[Task prompt]
From the data below, repeat exactly the lines from the line with "include hd3 hhost" to the line with "simp [configTableWrite, configTableRead, hd3, hvf]", both included.

(Source material)

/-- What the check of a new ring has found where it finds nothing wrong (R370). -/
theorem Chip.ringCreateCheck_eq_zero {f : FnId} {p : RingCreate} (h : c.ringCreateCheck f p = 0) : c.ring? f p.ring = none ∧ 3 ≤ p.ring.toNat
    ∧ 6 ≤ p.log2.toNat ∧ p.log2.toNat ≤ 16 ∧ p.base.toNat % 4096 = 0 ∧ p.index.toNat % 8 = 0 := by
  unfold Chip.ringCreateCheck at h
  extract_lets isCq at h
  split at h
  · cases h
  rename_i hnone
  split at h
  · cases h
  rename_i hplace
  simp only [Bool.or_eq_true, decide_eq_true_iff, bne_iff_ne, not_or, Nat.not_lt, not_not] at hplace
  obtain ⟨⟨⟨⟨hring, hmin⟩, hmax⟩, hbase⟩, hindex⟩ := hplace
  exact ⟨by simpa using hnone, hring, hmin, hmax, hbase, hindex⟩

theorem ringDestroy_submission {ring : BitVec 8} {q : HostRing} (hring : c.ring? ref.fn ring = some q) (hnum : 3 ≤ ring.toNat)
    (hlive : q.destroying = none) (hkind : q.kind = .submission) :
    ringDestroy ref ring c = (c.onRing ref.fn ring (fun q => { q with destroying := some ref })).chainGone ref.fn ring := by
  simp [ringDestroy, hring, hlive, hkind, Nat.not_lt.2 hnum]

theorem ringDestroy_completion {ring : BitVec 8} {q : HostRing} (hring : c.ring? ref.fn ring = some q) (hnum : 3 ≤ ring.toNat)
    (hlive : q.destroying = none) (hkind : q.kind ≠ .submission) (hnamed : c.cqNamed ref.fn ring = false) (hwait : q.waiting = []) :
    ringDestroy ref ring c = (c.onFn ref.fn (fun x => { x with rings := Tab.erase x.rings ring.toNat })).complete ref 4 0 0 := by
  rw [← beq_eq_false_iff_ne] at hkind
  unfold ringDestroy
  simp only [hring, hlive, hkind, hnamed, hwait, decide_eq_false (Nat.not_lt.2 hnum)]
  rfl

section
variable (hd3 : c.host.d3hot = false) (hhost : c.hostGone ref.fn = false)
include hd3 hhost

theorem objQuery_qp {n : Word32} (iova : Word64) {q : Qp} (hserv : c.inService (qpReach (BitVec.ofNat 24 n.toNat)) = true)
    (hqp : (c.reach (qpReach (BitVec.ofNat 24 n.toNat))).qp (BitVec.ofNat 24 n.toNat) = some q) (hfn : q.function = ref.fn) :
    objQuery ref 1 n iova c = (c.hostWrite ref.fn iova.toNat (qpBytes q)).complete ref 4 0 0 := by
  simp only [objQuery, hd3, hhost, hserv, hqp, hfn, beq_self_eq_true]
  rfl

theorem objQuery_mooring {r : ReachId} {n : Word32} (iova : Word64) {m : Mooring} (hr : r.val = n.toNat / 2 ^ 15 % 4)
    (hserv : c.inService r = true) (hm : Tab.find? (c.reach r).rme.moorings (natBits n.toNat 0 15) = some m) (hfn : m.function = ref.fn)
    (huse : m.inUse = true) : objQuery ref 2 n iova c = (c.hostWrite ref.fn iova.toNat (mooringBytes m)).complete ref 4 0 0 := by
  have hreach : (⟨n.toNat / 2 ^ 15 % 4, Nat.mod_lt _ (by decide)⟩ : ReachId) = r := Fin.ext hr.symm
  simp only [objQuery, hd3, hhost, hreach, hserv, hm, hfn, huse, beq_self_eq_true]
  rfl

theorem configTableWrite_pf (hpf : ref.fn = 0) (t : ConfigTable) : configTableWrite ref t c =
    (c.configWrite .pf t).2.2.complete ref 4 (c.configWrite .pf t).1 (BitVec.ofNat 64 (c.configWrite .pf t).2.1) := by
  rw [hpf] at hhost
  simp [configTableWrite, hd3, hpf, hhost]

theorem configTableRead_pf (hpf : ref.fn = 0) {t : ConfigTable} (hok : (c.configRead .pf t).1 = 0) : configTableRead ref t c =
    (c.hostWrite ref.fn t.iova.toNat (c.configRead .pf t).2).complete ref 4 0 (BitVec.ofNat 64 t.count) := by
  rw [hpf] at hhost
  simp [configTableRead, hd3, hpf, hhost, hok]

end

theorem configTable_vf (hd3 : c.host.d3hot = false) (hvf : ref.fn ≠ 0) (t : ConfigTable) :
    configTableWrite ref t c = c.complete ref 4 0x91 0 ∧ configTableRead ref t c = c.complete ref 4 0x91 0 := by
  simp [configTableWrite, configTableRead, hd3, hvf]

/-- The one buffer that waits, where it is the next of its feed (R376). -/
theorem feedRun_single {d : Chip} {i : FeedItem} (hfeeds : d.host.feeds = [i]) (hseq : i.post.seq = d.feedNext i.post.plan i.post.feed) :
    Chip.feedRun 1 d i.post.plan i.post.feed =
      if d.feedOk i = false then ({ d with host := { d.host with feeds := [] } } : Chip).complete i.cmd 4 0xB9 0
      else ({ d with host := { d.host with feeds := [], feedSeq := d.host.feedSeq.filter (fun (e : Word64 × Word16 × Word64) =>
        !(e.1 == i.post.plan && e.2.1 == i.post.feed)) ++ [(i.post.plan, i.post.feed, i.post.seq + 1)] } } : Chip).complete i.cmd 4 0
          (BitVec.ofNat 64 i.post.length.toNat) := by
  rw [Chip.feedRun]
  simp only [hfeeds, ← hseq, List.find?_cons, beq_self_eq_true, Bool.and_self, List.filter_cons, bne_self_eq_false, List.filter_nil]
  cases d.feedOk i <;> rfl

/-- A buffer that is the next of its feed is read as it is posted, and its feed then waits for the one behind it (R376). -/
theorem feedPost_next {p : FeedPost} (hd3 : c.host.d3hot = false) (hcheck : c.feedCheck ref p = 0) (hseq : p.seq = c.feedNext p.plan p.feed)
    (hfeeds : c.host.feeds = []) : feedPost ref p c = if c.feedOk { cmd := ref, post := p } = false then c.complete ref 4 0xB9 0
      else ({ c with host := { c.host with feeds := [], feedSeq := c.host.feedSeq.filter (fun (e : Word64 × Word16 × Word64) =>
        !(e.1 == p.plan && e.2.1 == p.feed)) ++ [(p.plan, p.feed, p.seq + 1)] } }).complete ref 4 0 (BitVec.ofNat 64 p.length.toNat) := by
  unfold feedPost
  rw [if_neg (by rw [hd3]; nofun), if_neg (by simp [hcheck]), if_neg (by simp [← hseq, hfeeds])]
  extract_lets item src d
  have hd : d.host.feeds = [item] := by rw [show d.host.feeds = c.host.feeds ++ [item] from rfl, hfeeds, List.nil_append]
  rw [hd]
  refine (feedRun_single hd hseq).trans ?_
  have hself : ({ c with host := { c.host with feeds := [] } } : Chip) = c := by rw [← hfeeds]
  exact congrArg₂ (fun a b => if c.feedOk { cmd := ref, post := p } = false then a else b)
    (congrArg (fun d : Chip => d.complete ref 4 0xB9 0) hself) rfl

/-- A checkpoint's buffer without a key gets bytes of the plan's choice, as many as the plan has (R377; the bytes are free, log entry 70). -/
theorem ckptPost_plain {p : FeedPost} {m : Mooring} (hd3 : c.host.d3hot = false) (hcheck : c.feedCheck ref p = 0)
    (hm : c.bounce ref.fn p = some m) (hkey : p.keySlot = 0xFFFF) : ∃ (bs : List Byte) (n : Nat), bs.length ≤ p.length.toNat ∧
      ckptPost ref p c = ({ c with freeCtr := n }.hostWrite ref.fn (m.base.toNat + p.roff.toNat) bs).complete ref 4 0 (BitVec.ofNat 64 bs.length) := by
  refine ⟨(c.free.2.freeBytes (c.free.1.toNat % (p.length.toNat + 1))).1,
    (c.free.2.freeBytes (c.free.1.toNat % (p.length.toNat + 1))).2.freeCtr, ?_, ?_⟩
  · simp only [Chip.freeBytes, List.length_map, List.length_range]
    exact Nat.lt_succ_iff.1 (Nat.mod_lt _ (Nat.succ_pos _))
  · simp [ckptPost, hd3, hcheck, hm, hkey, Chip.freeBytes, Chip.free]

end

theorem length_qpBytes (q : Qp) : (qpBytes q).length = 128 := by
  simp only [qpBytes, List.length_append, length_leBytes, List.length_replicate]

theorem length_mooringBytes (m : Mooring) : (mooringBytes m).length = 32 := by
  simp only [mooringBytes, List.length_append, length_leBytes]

(End Source material)

[Task response]
include hd3 hhost

theorem objQuery_qp {n : Word32} (iova : Word64) {q : Qp} (hserv : c.inService (qpReach (BitVec.ofNat 24 n.toNat)) = true)
    (hqp : (c.reach (qpReach (BitVec.ofNat 24 n.toNat))).qp (BitVec.ofNat 24 n.toNat) = some q) (hfn : q.function = ref.fn) :
    objQuery ref 1 n iova c = (c.hostWrite ref.fn iova.toNat (qpBytes q)).complete ref 4 0 0 := by
  simp only [objQuery, hd3, hhost, hserv, hqp, hfn, beq_self_eq_true]
  rfl

theorem objQuery_mooring {r : ReachId} {n : Word32} (iova : Word64) {m : Mooring} (hr : r.val = n.toNat / 2 ^ 15 % 4)
    (hserv : c.inService r = true) (hm : Tab.find? (c.reach r).rme.moorings (natBits n.toNat 0 15) = some m) (hfn : m.function = ref.fn)
    (huse : m.inUse = true) : objQuery ref 2 n iova c = (c.hostWrite ref.fn iova.toNat (mooringBytes m)).complete ref 4 0 0 := by
  have hreach : (⟨n.toNat / 2 ^ 15 % 4, Nat.mod_lt _ (by decide)⟩ : ReachId) = r := Fin.ext hr.symm
  simp only [objQuery, hd3, hhost, hreach, hserv, hm, hfn, huse, beq_self_eq_true]
  rfl

theorem configTableWrite_pf (hpf : ref.fn = 0) (t : ConfigTable) : configTableWrite ref t c =
    (c.configWrite .pf t).2.2.complete ref 4 (c.configWrite .pf t).1 (BitVec.ofNat 64 (c.configWrite .pf t).2.1) := by
  rw [hpf] at hhost
  simp [configTableWrite, hd3, hpf, hhost]

theorem configTableRead_pf (hpf : ref.fn = 0) {t : ConfigTable} (hok : (c.configRead .pf t).1 = 0) : configTableRead ref t c =
    (c.hostWrite ref.fn t.iova.toNat (c.configRead .pf t).2).complete ref 4 0 (BitVec.ofNat 64 t.count) := by
  rw [hpf] at hhost
  simp [configTableRead, hd3, hpf, hhost, hok]

end

theorem configTable_vf (hd3 : c.host.d3hot = false) (hvf : ref.fn ≠ 0) (t : ConfigTable) :
    configTableWrite ref t c = c.complete ref 4 0x91 0 ∧ configTableRead ref t c = c.complete ref 4 0x91 0 := by
  simp [configTableWrite, configTableRead, hd3, hvf]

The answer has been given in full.